How the numbers were produced

This is a modeling exercise, not a tested rack. AMD's methodology paper, published alongside the results, lays out the chain of estimates. The company first calculated power draw from the processor TDP plus supporting components, used that to derive how many 2P nodes fit within 100kW, then multiplied that node count by single-node performance captured in a small set of benchmarks. No full 100kW deployment was actually built and measured. The per-node figures are real measurements; the rack-scale totals are extrapolations from them.

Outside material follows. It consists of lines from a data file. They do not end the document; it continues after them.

/-! ### the whole walk -/

/-- The carry count reaches the stream's length exactly after the last slot. -/
theorem streamIndexAt_lastSlot {s : State} (hm : s.mode ≤ 1) {n : Nat} (hn : n ≤ s.lastSlot) :
    streamIndexAt s.mode (n + 1) = s.streamLen ↔ n = s.lastSlot := by
  have hpos : 580 ≤ s.streamLen := by unfold State.streamLen; omega
  have h := streamIndexAt_sigma hm (s.streamLen - 1)
  have h1 : streamIndexAt s.mode (s.lastSlot + 1) = s.streamLen := by
    rw [State.lastSlot, streamIndexAt_succ, h.1, h.2, Bool.toNat_true]; omega
  constructor
  · intro e
    apply Nat.le_antisymm hn
    apply Nat.le_of_not_lt
    intro hlt
    have hmono := streamIndexAt_mono s.mode (show n + 1 ≤ s.lastSlot by omega)
    rw [e, show streamIndexAt s.mode s.lastSlot = s.streamLen - 1 from h.1] at hmono
    omega
  · rintro rfl; exact h1

theorem streamIndexAt_lt_of_le_lastSlot {s : State} (hm : s.mode ≤ 1) {n : Nat} (hn : n ≤ s.lastSlot) :
    streamIndexAt s.mode n < s.streamLen := by
  have hpos : 580 ≤ s.streamLen := by unfold State.streamLen; omega
  have hmono := streamIndexAt_mono s.mode hn
  rw [show streamIndexAt s.mode s.lastSlot = s.streamLen - 1 from (streamIndexAt_sigma hm _).1] at hmono
  omega

/-- The last slot lies in the image that holds the stream. -/
theorem lastSlot_lt {s : State} (hm : s.mode ≤ 1) (hn : 580 ≤ 3 * s.n)
    (hf : 8 * s.len ≤ payloadCapacity s.mode s.n) : s.lastSlot < 3 * s.n := by
  have := (fits_iff_streamIndexAt hn).mp hf
  exact sigma_lt_of_le hm (by unfold State.streamLen; omega)

/-- `n` slots into the walk. -/
theorem enc_run {s u : State} (hE : s.regs.encEnd.toNat = s.streamLen) (hm : s.mode ≤ 1) (h : EncAt s u 0) (n : Nat)
    (hn : n ≤ s.lastSlot) (hp : ∀ j, 3 * j < n → s.hasPixel j) :
    ∃ t, runEngine n u = .next t ∧ EncAt s t n := by
  induction n with
  | zero => exact ⟨u, rfl, h⟩
  | succ n ih =>
    obtain ⟨t, ht, hat⟩ := ih (by omega) (fun j hj => hp j (by omega))
    obtain ⟨v, hv, hc⟩ := enc_step hE hat (fun j hj => hp j (by omega))
    rcases hc with ⟨_, hc⟩ | ⟨hc, _⟩
    · refine ⟨v, ?_, hc⟩
      rw [runEngine_add_next ht, runEngine_succ_next (by rw [hat.phase]; decide) hv]; rfl
    · have := (streamIndexAt_lastSlot hm (show n ≤ s.lastSlot by omega)).mp hc
      omega

/-- The whole walk. -/
theorem enc_run_all {s u : State} (hE : s.regs.encEnd.toNat = s.streamLen) (hm : s.mode ≤ 1) (h : EncAt s u 0)
    (hp : ∀ j, j ≤ s.lastSlot / 3 → s.hasPixel j) :
    ∃ t, runEngine (s.lastSlot + 1) u = .next t ∧ EncDone s t (s.lastSlot / 3) := by
  obtain ⟨t, ht, hat⟩ := enc_run hE hm h s.lastSlot (Nat.le_refl _) (fun j hj => hp j (by omega))
  obtain ⟨v, hv, hc⟩ := enc_step hE hat hp
  rcases hc with ⟨hc, _⟩ | ⟨_, hc⟩
  · exact absurd ((streamIndexAt_lastSlot hm (Nat.le_refl _)).mpr rfl) hc
  · refine ⟨v, ?_, hc⟩
    rw [runEngine_add_next ht, runEngine_succ_next (by rw [hat.phase]; decide) hv]; rfl

/-- An accepted ENCODE whose checks pass stands before slot 0 after its start. -/
theorem enc_start {s : State} (hc : encodeCheck s = .none) (hn : 580 ≤ 3 * s.n)
    (hf : 8 * s.len ≤ payloadCapacity s.mode s.n) :
    ∃ u, engineStep (accept 0x00000001#32 s) = .next u ∧ EncAt (storeHeader (accept 0x00000001#32 s)) u 0 := by
  refine ⟨enterEncWalk (storeHeader (beginEncode (accept 0x00000001#32 s))), ?_, ?_⟩
  · rw [engineStep_accept, startWord_of_decode (show decode 0x00000001#32 = .ok .encode by decide)]
    show Host.Outcome.next (startEncode (accept 0x00000001#32 s)) = _
    have h1 : encodeCheck (accept 0x00000001#32 s) = .none := hc
    have h2 : streamFits (accept 0x00000001#32 s) = true := by
      simp only [streamFits, Bool.and_eq_true, decide_eq_true_eq]; exact ⟨hn, hf⟩
    rw [startEncode, if_pos h1, if_pos h2]
  · refine ⟨rfl, rfl, rfl, rfl, ?_, ?_, ?_, fun e => absurd rfl e⟩
    · show 0 = streamIndexAt s.mode 0
      rw [streamIndexAt_lt (by omega)]
    · show 0 < s.streamLen
      unfold State.streamLen; omega
    · refine ⟨rfl, rfl, ?_, fun a _ => rfl⟩
      intro n hn
      exact absurd hn (Nat.not_lt_zero n)

end Sys2Proof.Machine
end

The benchmark suite is built around general-purpose data center work rather than anything AI-specific, despite AMD framing the story around agentic AI. The topline result comes from SPEC CPU 2017 integer throughput. The supporting tests include:

  • Server-side Java via SPECjbb 2015
  • WRK driving load against an NGINX web server
  • redis-benchmark for in-memory workloads
  • Memcached for memory caching
  • TPROC-C on MySQL for database throughput

Performance for EPYC Venice.

These are the workloads that actually populate enterprise racks, which is the point AMD wants to make. Core-heavy, throughput-bound jobs scale with socket density, and a 256-core Zen 6 part gives AMD a large lead in raw thread count to amortize across a power budget. Integer throughput on SPEC CPU 2017 rewards exactly that kind of width.

The competitive context

The timing is not incidental. These estimates landed after Phoronix published a set of Vera results that Nvidia itself had curated, and AMD's response reads as a direct counter. Both vendors are now publishing selective, favorable numbers for parts that aren't broadly available, which means neither set should be treated as a verdict. Vera is Nvidia's Arm-based data center CPU paired with its Rubin GPU generation, and the company has its own reasons to present it in the best light.

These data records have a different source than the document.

theorem hdr_run_all {s u : State} (h : HdrAt s u 0) (hp : ∀ j, j ≤ 193 → s.hasPixel j) :
    ∃ t, runEngine 580 u = .next (parsePoint t) ∧ HdrDone s t := by
  obtain ⟨t, ht, hat⟩ := hdr_run h 579 (Nat.le_refl _) (fun j hj => hp j (by omega))
  rcases hdr_step hat (by omega) (hp _ (by omega)) with ⟨hlt, _⟩ | ⟨_, v, hv, hd⟩
  · omega
  · refine ⟨v, ?_, hd⟩
    rw [show 580 = 579 + 1 by omega, runEngine_add_next ht, runEngine_succ_next (by rw [hat.phase]; decide) hv]; rfl

/-! ### phase 2 -/

/-- The packer after the given bits. -/
def packed (s : State) (bits : List Bool) : State := bits.foldl (fun u b => packBit b u) (packerReset s)

/-- Two states whose packers stand alike. -/
structure SamePacker (u v : State) : Prop where
  pbuf : u.pbuf = v.pbuf
  acc : u.eng.acc = v.eng.acc
  nacc : u.eng.nacc = v.eng.nacc
  j : u.eng.j = v.eng.j

theorem SamePacker.packBit {u v : State} (h : SamePacker u v) (b : Bool) : SamePacker (packBit b u) (packBit b v) := by
  obtain ⟨h1, h2, h3, h4⟩ := h
  unfold Machine.packBit
  rw [h3]
  split
  · exact ⟨by simp [pbufWrite, h1, h2, h4], rfl, rfl, by simp [h4]⟩
  · exact ⟨h1, by simp [h2], rfl, h4⟩

/-- The first `n` payload bits that the image of `s` carries. -/
def imageBits (s : State) (n : Nat) : List Bool :=
  (List.range n).map (fun i => lsbExtract (s.slot (sigma s.regs.pHdr.pMode.toNat (580 + i))))

/-- DECODE, parsed into `s`, stands before slot `n` of the payload. -/
structure PayAt (s u : State) (n : Nat) : Prop where
  frame : u = { s with pbuf := u.pbuf, eng := u.eng }
  phase : u.eng.phase = .decPay
  cmd : u.eng.cmd = s.eng.cmd
  cursor : n = slotOf u.eng.k u.eng.c
  slot : u.eng.s = n
  pb : u.eng.pb = payloadBits s.params.decEndRule s.regs.pHdr.pMode.toNat s.regs.encEnd.toNat
  data : u.eng.d = streamIndexAt s.regs.pHdr.pMode.toNat n
  pack : SamePacker u (packed s (imageBits s (u.eng.d - 580)))
  latch : u.eng.c ≠ .r → u.eng.latch = s.image.pixel (walkX s.h (n / 3)) (walkY s.h (n / 3))

theorem imageBits_succ (s : State) (n : Nat) :
    imageBits s (n + 1) = imageBits s n ++ [lsbExtract (s.slot (sigma s.regs.pHdr.pMode.toNat (580 + n)))] := by
  simp [imageBits, List.range_succ]

theorem packed_concat (s : State) (bits : List Bool) (b : Bool) :
    packed s (bits ++ [b]) = packBit b (packed s bits) := by
  simp [packed, List.foldl_append]

theorem packBit_frame (b : Bool) (s : State) :
    packBit b s = { s with
      pbuf := (packBit b s).pbuf,
      eng := { s.eng with acc := (packBit b s).eng.acc, nacc := (packBit b s).eng.nacc, j := (packBit b s).eng.j } } := by
  unfold packBit
  split <;> rfl

theorem pay_step {s u : State} {n : Nat} (h : PayAt s u n) (hm : s.regs.pHdr.pMode.toNat ≤ 1) (hn : 580 ≤ n)
    (hd : u.eng.d ≠ 580 + u.eng.pb) (hp : s.hasPixel (n / 3)) :
    ∃ t, engineStep u = .next t ∧ PayAt s t (n + 1) := by
  obtain ⟨hf, hph, hcmd, hcur, hs, hpb, hdat, hpack, hlatch⟩ := h
  have hl := dec_latch (by rw [hf]) (by rw [hf]) hcur hp hlatch
  rw [show engineStep u = decPayStep u by rw [engineStep, hph]]
  have hk : n / 3 = u.eng.k := by rw [hcur, slotOf_div]
  have hmode : u.regs.pHdr = s.regs.pHdr := by rw [hf]
  have hge : 580 ≤ streamIndexAt s.regs.pHdr.pMode.toNat n := by
    apply Nat.le_of_not_lt; rw [streamIndexAt_lt_iff]; omega
  have hw : writeE (streamIndexAt s.regs.pHdr.pMode.toNat n) s.regs.pHdr.pMode.toNat (n / 3) =
      readD u.eng.s u.regs.pHdr.pMode.toNat u.eng.k := by
    simp [writeE, readD, Nat.not_lt.mpr hge, hs, hn, hk, hmode]
  have hsucc := streamIndexAt_succ s.regs.pHdr.pMode.toNat n
  rw [hw] at hsucc
  have hbit : lsbExtract ((s.image.pixel (walkX s.h (n / 3)) (walkY s.h (n / 3))).get u.eng.c) =
      lsbExtract (s.slot n) := by rw [slot_eq_get, hcur, chanOfSlot_slotOf]
  rcases decPayStep_cases u with ⟨he, _⟩ | ⟨_, hx, _⟩ | ⟨_, p, hp', hx⟩
  · exact absurd he hd
  · rw [hl] at hx; cases hx
  obtain rfl := (Option.some.inj (hl.symm.trans hp')).symm
  rw [hbit] at hx
  rcases hx with ⟨hr, hx⟩ | ⟨hr, hx⟩
  · refine ⟨_, hx, ?_⟩
    rw [hr, Bool.toNat_true] at hsucc
    have hσ : sigma s.regs.pHdr.pMode.toNat (580 + (u.eng.d - 580)) = n := by
      rw [show 580 + (u.eng.d - 580) = u.eng.d by rw [hdat]; omega, hdat]
      exact sigma_streamIndexAt hm (by rw [hw, hr])
    generalize hv : u.withEng
      { u.eng with
        latch := s.image.pixel (walkX s.h (n / 3)) (walkY s.h (n / 3)), s := u.eng.s + 1, d := u.eng.d + 1 } = v
    have hve : v.eng = { u.eng with
        latch := s.image.pixel (walkX s.h (n / 3)) (walkY s.h (n / 3)), s := u.eng.s + 1, d := u.eng.d + 1 } := by
      rw [← hv]; rfl
    have hvp : SamePacker v u := by rw [← hv]; exact ⟨rfl, rfl, rfl, rfl⟩
    have hq : SamePacker (packBit (lsbExtract (s.slot n)) v) (packed s (imageBits s (u.eng.d + 1 - 580))) := by
      rw [show u.eng.d + 1 - 580 = (u.eng.d - 580) + 1 by rw [hdat]; omega, imageBits_succ, packed_concat, hσ]
      exact SamePacker.packBit
        ⟨hvp.pbuf.trans hpack.pbuf, hvp.acc.trans hpack.acc, hvp.nacc.trans hpack.nacc, hvp.j.trans hpack.j⟩ _
    have hpf := packBit_frame (lsbExtract (s.slot n)) v
    generalize hw' : packBit (lsbExtract (s.slot n)) v = w at hpf hq
    have hwe : w.eng = { v.eng with acc := w.eng.acc, nacc := w.eng.nacc, j := w.eng.j } := by
      rw [hpf]
    have e1 : w.eng.phase = .decPay := by rw [hwe, hve]; exact hph
    have e2 : w.eng.cmd = s.eng.cmd := by rw [hwe, hve]; exact hcmd
    have e3 : w.eng.k = u.eng.k := by rw [hwe, hve]
    have e4 : w.eng.c = u.eng.c := by rw [hwe, hve]
    have e5 : w.eng.s = n + 1 := by rw [hwe, hve]; show u.eng.s + 1 = _; rw [hs]
    have e6 : w.eng.d = u.eng.d + 1 := by rw [hwe, hve]
    have e7 : w.eng.pb = u.eng.pb := by rw [hwe, hve]
    have e8 : w.eng.latch = s.image.pixel (walkX s.h (n / 3)) (walkY s.h (n / 3)) := by rw [hwe, hve]
    refine ⟨?_, by simpa using e1, by simpa using e2, ?_, by simpa using e5, ?_, ?_, ?_, ?_⟩
    · rw [hpf, ← hv, hf]; rfl
    · rw [State.withEng_eng, Engine.advance_slot, e3, e4, ← hcur]
    · rw [State.withEng_eng, Engine.advance_pb, e7, hpb]
    · rw [State.withEng_eng, Engine.advance_d, e6, hsucc, hdat]
    · rw [State.withEng_eng, Engine.advance_d, e6]
      exact ⟨hq.pbuf, (Engine.advance_acc _).trans hq.acc, (Engine.advance_nacc _).trans hq.nacc,
        (Engine.advance_j _).trans hq.j⟩
    · rw [State.withEng_eng]
      exact latch_advance (by rw [e3, e4]; exact hcur) e8 rfl
  · refine ⟨_, hx, ?_⟩
    rw [hr, Bool.toNat_false, Nat.add_zero] at hsucc
    refine ⟨by rw [hf]; rfl, by simpa using hph, by simpa using hcmd, ?_, by simp [hs], ?_, ?_, ?_, ?_⟩
    · rw [State.withEng_eng, Engine.advance_slot, ← hcur]
    · rw [State.withEng_eng, Engine.advance_pb]; exact hpb
    · rw [State.withEng_eng, Engine.advance_d, hsucc]; exact hdat
    · simp only [State.withEng_eng, Engine.advance_d]
      exact ⟨hpack.pbuf, (Engine.advance_acc _).trans hpack.acc, (Engine.advance_nacc _).trans hpack.nacc,
        (Engine.advance_j _).trans hpack.j⟩
    · rw [State.withEng_eng]
      exact latch_advance hcur rfl rfl

theorem pay_refused {s u : State} {k : Nat} (h : PayAt s u (3 * k)) (hd : u.eng.d ≠ 580 + u.eng.pb)
    (hp : ¬ s.hasPixel k) : engineStep u = .refused .pixelOutsideImage := by
  have hl := dec_latch_none (by rw [h.frame]) (by rw [h.frame]) h.cursor hp
  rw [show engineStep u = decPayStep u by rw [engineStep, h.phase]]
  rcases decPayStep_cases u with ⟨he, _⟩ | ⟨_, _, hx⟩ | ⟨_, q, hq, _⟩
  · exact absurd he hd
  · exact hx
  · rw [hl] at hq; cases hq

/-- Before the slot after the last payload bit, phase 2 has not ended; there it has. -/
theorem pay_end_iff {s u : State} {n : Nat} (h : PayAt s u n) (hm : s.regs.pHdr.pMode.toNat ≤ 1)
    (hn : n ≤ sigma s.regs.pHdr.pMode.toNat (579 + u.eng.pb) + 1) :
    u.eng.d = 580 + u.eng.pb ↔ n = sigma s.regs.pHdr.pMode.toNat (579 + u.eng.pb) + 1 := by
  have hσ := streamIndexAt_sigma hm (579 + u.eng.pb)
  rw [h.data]
  constructor
  · intro e
    apply Nat.le_antisymm hn
    apply Nat.le_of_not_lt
    intro hlt
    have := streamIndexAt_mono s.regs.pHdr.pMode.toNat
      (show n ≤ sigma s.regs.pHdr.pMode.toNat (579 + u.eng.pb) by omega)
    rw [hσ.1, e] at this
    omega
  · intro e
    rw [e, streamIndexAt_succ, hσ.1, hσ.2, Bool.toNat_true]
    omega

What AMD is really doing here is laying groundwork. The Advancing AI event next month is where Venice, Zen 6 across the broader product stack, and the enterprise roadmap are expected to get real detail: clock targets, full SKU breakdowns, process node confirmation, and the platform specifics that determine whether the rack-scale math holds in shipping hardware. Zen 6 is widely expected to move to a more advanced TSMC node, which would account for much of the performance-per-watt headroom these projections assume.

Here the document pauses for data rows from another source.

/-- EV-10, EV-11, EV-12, EV-13, EV-17. -/
theorem witness_EncodeChecksInOrder :
    (fix 0 10 3#3 false 0 0).w = 0 ∧ (fix 10 0 3#3 false 0 0).h = 0 ∧
    (0 < (fix 20 10 2#3 false 0 2).w ∧ 0 < (fix 20 10 2#3 false 0 2).h ∧ 1 < (fix 20 10 2#3 false 0 2).mode) ∧
    ((fix 20 10 1#3 true 65 4097).mode ≤ 1 ∧ 64 < (fix 20 10 1#3 true 65 4097).regs.cfg.nameLen.toNat) ∧
    ((fix 20 10 0#3 true 64 4097).regs.cfg.nameLen.toNat ≤ 64 ∧
      (fix 20 10 0#3 true 64 4097).params.pbufBytes < (fix 20 10 0#3 true 64 4097).len) ∧
    2 ^ 32 ≤ 580 + 8 * (fix 20 10 0#3 true 64 536870840).len ∧
    (fix 20 10 0#3 true 64 536870840).len ≤ ({ Params.default with pbufBytes := 1073741824 } : Params).pbufBytes ∧
    (fix 20 10 2#3 false 0 2).idle := by
  unfold State.idle; decide +kernel

/-- EV-3's geometry, and EV-6: one byte too many. -/
theorem witness_EncodeTooSmallKeepsImage :
    ((fix 4 4 0#3 false 0 2).idle ∧ encodeCheck (fix 4 4 0#3 false 0 2) = .none ∧
      3 * (fix 4 4 0#3 false 0 2).n < 580) ∧
    (fix 2 97 0#3 false 0 1).idle ∧ encodeCheck (fix 2 97 0#3 false 0 1) = .none ∧
      payloadCapacity (fix 2 97 0#3 false 0 1).mode (fix 2 97 0#3 false 0 1).n < 8 * (fix 2 97 0#3 false 0 1).len := by
  unfold State.idle; decide +kernel

theorem witness_EncodePixelIsLaneOperation :
    walking.eng.phase = .encWalk ∧ walking.eng.c = .r ∧ walking.eng.i < walking.regs.encEnd.toNat ∧
    walking.hasPixel walking.eng.k := by
  unfold State.hasPixel; decide +kernel

/-- The image holds exactly the stream: N = 196 holds 580 + 8 bits and no more. -/
theorem encodes :
    (fix 14 14 0#3 false 0 1).idle ∧ encodeCheck (fix 14 14 0#3 false 0 1) = .none ∧
    580 ≤ 3 * (fix 14 14 0#3 false 0 1).n ∧
    8 * (fix 14 14 0#3 false 0 1).len ≤ payloadCapacity (fix 14 14 0#3 false 0 1).mode (fix 14 14 0#3 false 0 1).n ∧
    (fix 14 14 0#3 false 0 1).lastSlot / 3 < (fix 14 14 0#3 false 0 1).n := by
  unfold State.idle; decide +kernel

theorem witness_EncodeEmbedsStream :
    (fix 14 14 0#3 false 0 1).idle ∧ encodeCheck (fix 14 14 0#3 false 0 1) = .none ∧
    580 ≤ 3 * (fix 14 14 0#3 false 0 1).n ∧
    8 * (fix 14 14 0#3 false 0 1).len ≤ payloadCapacity (fix 14 14 0#3 false 0 1).mode (fix 14 14 0#3 false 0 1).n ∧
    ∀ k, k ≤ (fix 14 14 0#3 false 0 1).lastSlot / 3 → (fix 14 14 0#3 false 0 1).hasPixel k :=
  ⟨encodes.1, encodes.2.1, encodes.2.2.1, encodes.2.2.2.1,
    fun _ hk => hasPixel_of_fitsImage fix_fits (Nat.lt_of_le_of_lt hk encodes.2.2.2.2)⟩

/-- The reset comes after 300 engine steps, in the middle of the walk. -/
theorem witness_ResetDuringEncodeLeavesPrefix :
    (∃ t, exec .encode (fix 14 14 0#3 false 0 1) = .next t) ∧
    ∃ u, runEngine 300 (accept 0x00000001#32 (fix 14 14 0#3 false 0 1)) = .next u ∧ u.eng.phase = .encWalk := by
  obtain ⟨t, ht, _⟩ := after_exists (r := exec .encode (fix 14 14 0#3 false 0 1)) (p := fun _ => true)
    (by decide +kernel)
  obtain ⟨u, hu, hp⟩ := after_exists (r := runEngine 300 (accept 0x00000001#32 (fix 14 14 0#3 false 0 1)))
    (p := fun u => u.eng.phase == .encWalk) (by decide +kernel)
  exact ⟨⟨t, ht⟩, u, hu, by simpa using hp⟩

/-- DV-13, and the largest image that cannot hold a header (N = 193). -/
theorem witness_DecodeEarlyErrors :
    (fix 0 10 0#3 false 0 0).w = 0 ∧ (fix 10 0 0#3 false 0 0).h = 0 ∧
    (0 < (fix 1 193 0#3 false 0 0).w ∧ 0 < (fix 1 193 0#3 false 0 0).h ∧ 3 * (fix 1 193 0#3 false 0 0).n < 580) ∧
    (fix 0 10 0#3 false 0 0).idle ∧ (fix 1 193 0#3 false 0 0).idle := by
  unfold State.idle; decide +kernel

/-- What the premises of the statements about DECODE say of an image, apart from its header. -/
def DecodePremises (s : State) : Prop := s.idle ∧ 0 < s.w ∧ 0 < s.h ∧ 580 ≤ 3 * s.n ∧ ∀ k, k ≤ 193 → s.hasPixel k

theorem coded_premises {s : State} (hi : s.idle) (hf : s.fitsImage) (h : 0 < s.w ∧ 0 < s.h ∧ 580 ≤ 3 * s.n) :
    DecodePremises s :=
  ⟨hi, h.1, h.2.1, h.2.2, fun _ hk => hasPixel_of_fitsImage hf (by omega)⟩

/-- The code of `Obligations.DecodeParseErrors`, written out as there. -/
def parseCode (s : State) : ErrCode :=
  let m := s.parsed.regs.pHdr.pMode.toNat
  let e := s.parsed.regs.encEnd.toNat
  let pb := match s.params.decEndRule with
    | .dataBits => e - 580
    | .slots => eligibleCount m 580 (max 580 e)
  if 1 < m then ErrCode.modeReserved
  else if (s.params.decEndRule = .dataBits ∧ payloadCapacity m s.n < pb) ∨
    (s.params.decEndRule = .slots ∧ 3 * s.n < e) then .imageExhausted
  else if pb % 8 ≠ 0 then .truncatedPayload
  else if s.params.pbufBytes < pb / 8 then .bufferRange
  else .none

theorem witness_DecodeParseErrors_premises :
    DecodePremises (coded 14 14 14 2 588 .dataBits 4096) ∧ DecodePremises (coded 14 14 14 0 589 .dataBits 4096) ∧
    DecodePremises (coded 14 14 14 0 589 .slots 4096) ∧ DecodePremises (coded 14 14 14 0 581 .dataBits 4096) ∧
    DecodePremises (coded 14 14 15 0 620 .dataBits 4) := by
  refine ⟨?_, ?_, ?_, ?_, ?_⟩ <;>
    exact coded_premises rfl (by unfold State.fitsImage; decide +kernel) (by decide +kernel)

/-- Mode 2; one bit past the image's last slot, under either end rule; one bit left over; one byte past PBUF. -/
theorem witness_DecodeParseErrors_codes :
    parseCode (coded 14 14 14 2 588 .dataBits 4096) = .modeReserved ∧
    parseCode (coded 14 14 14 0 589 .dataBits 4096) = .imageExhausted ∧
    parseCode (coded 14 14 14 0 589 .slots 4096) = .imageExhausted ∧
    parseCode (coded 14 14 14 0 581 .dataBits 4096) = .truncatedPayload ∧
    parseCode (coded 14 14 15 0 620 .dataBits 4) = .bufferRange := by
  unfold parseCode
  simp only [coded_parsed _ _ (show 14 < 65536 by decide) (show 580 ≤ 3 * (14 * 14) by decide),
    coded_parsed _ _ (show 15 < 65536 by decide) (show 580 ≤ 3 * (14 * 15) by decide)]
  decide +kernel

/-- An image that its header and payload fill exactly. -/
def full : State := coded 14 14 14 0 588 .dataBits 4096

theorem full_fits : full.fitsImage := by unfold State.fitsImage; decide +kernel

theorem full_parsed :
    decodeCheck full.parsed = .none ∧ full.parsed.regs.encEnd.toNat = 588 ∧
    sigma full.parsed.regs.pHdr.pMode.toNat (579 + 8) / 3 < full.n := by
  rw [full, coded_parsed _ _ (by decide) (by decide)]; decide +kernel

theorem witness_DecodeExtractsPayload :
    DecodePremises full ∧ decodeCheck full.parsed = .none ∧ full.parsed.regs.encEnd.toNat = 588 ∧
    ∀ k, k ≤ sigma full.parsed.regs.pHdr.pMode.toNat (579 + 8) / 3 → full.hasPixel k :=
  ⟨coded_premises rfl full_fits (by decide +kernel), full_parsed.1, full_parsed.2.1,
    fun _ hk => hasPixel_of_fitsImage full_fits (Nat.lt_of_le_of_lt hk full_parsed.2.2)⟩

theorem witness_DecodeReadsHeaderFromImage : 579 < 580 ∧ 63 < 64 := by decide

theorem witness_EncodeDecodeRoundTrip :
    (fix 14 14 0#3 false 0 1).idle ∧ (fix 14 14 0#3 false 0 1).fitsImage ∧
    (fix 14 14 0#3 false 0 1).params.decEndRule = .dataBits ∧ encodeCheck (fix 14 14 0#3 false 0 1) = .none ∧
    580 ≤ 3 * (fix 14 14 0#3 false 0 1).n ∧
    8 * (fix 14 14 0#3 false 0 1).len ≤ payloadCapacity (fix 14 14 0#3 false 0 1).mode (fix 14 14 0#3 false 0 1).n ∧
    encodeCheck (fix 14 14 0#3 true 64 1) = .none ∧ (fix 14 14 0#3 true 64 1).regs.cfg.isFile = true :=
  ⟨encodes.1, fix_fits, rfl, encodes.2.1, encodes.2.2.1, encodes.2.2.2.1, by decide +kernel, rfl⟩

/-- The decoder of a chip built with the SLOTS rule. -/
def slotsFix (w h len : Nat) : State :=
  { fix w h 1#3 false 0 len with params := { Params.default with decEndRule := .slots } }

/-- EV-5's geometry with one byte, and PROG-3's with three. -/
theorem witness_SlotsRuleLosesModeOnePayload :
    ((slotsFix 20 10 1).idle ∧ (slotsFix 20 10 1).fitsImage ∧ (slotsFix 20 10 1).params.decEndRule = .slots ∧
      (slotsFix 20 10 1).mode = 1 ∧ 1 ≤ (slotsFix 20 10 1).len ∧ encodeCheck (slotsFix 20 10 1) = .none ∧
      580 ≤ 3 * (slotsFix 20 10 1).n ∧
      8 * (slotsFix 20 10 1).len ≤ payloadCapacity 1 (slotsFix 20 10 1).n) ∧
    (slotsFix 11 19 3).fitsImage ∧ (slotsFix 11 19 3).len = 3 ∧ encodeCheck (slotsFix 11 19 3) = .none ∧
    8 * (slotsFix 11 19 3).len ≤ payloadCapacity 1 (slotsFix 11 19 3).n := by
  unfold State.idle State.fitsImage; decide +kernel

A hand holding the Ryzen 7 9850X3D.

Until independent testing exists, the honest read is that AMD has shown a modeled advantage under conditions it selected, against a competitor part that is similarly pre-release. The 3.3x number tells you what AMD believes its core-count and efficiency strategy can deliver at the rack level. It does not yet tell you what a buyer will measure. The benchmarks AMD chose are credible and standard, the modeling approach is disclosed, and the rack-scale framing is a legitimate way to evaluate data center economics. All of that still sits on estimates rather than silicon in a lab. The figures worth waiting for are the ones from next month's event and, more importantly, the third-party reviews that follow Venice's actual launch.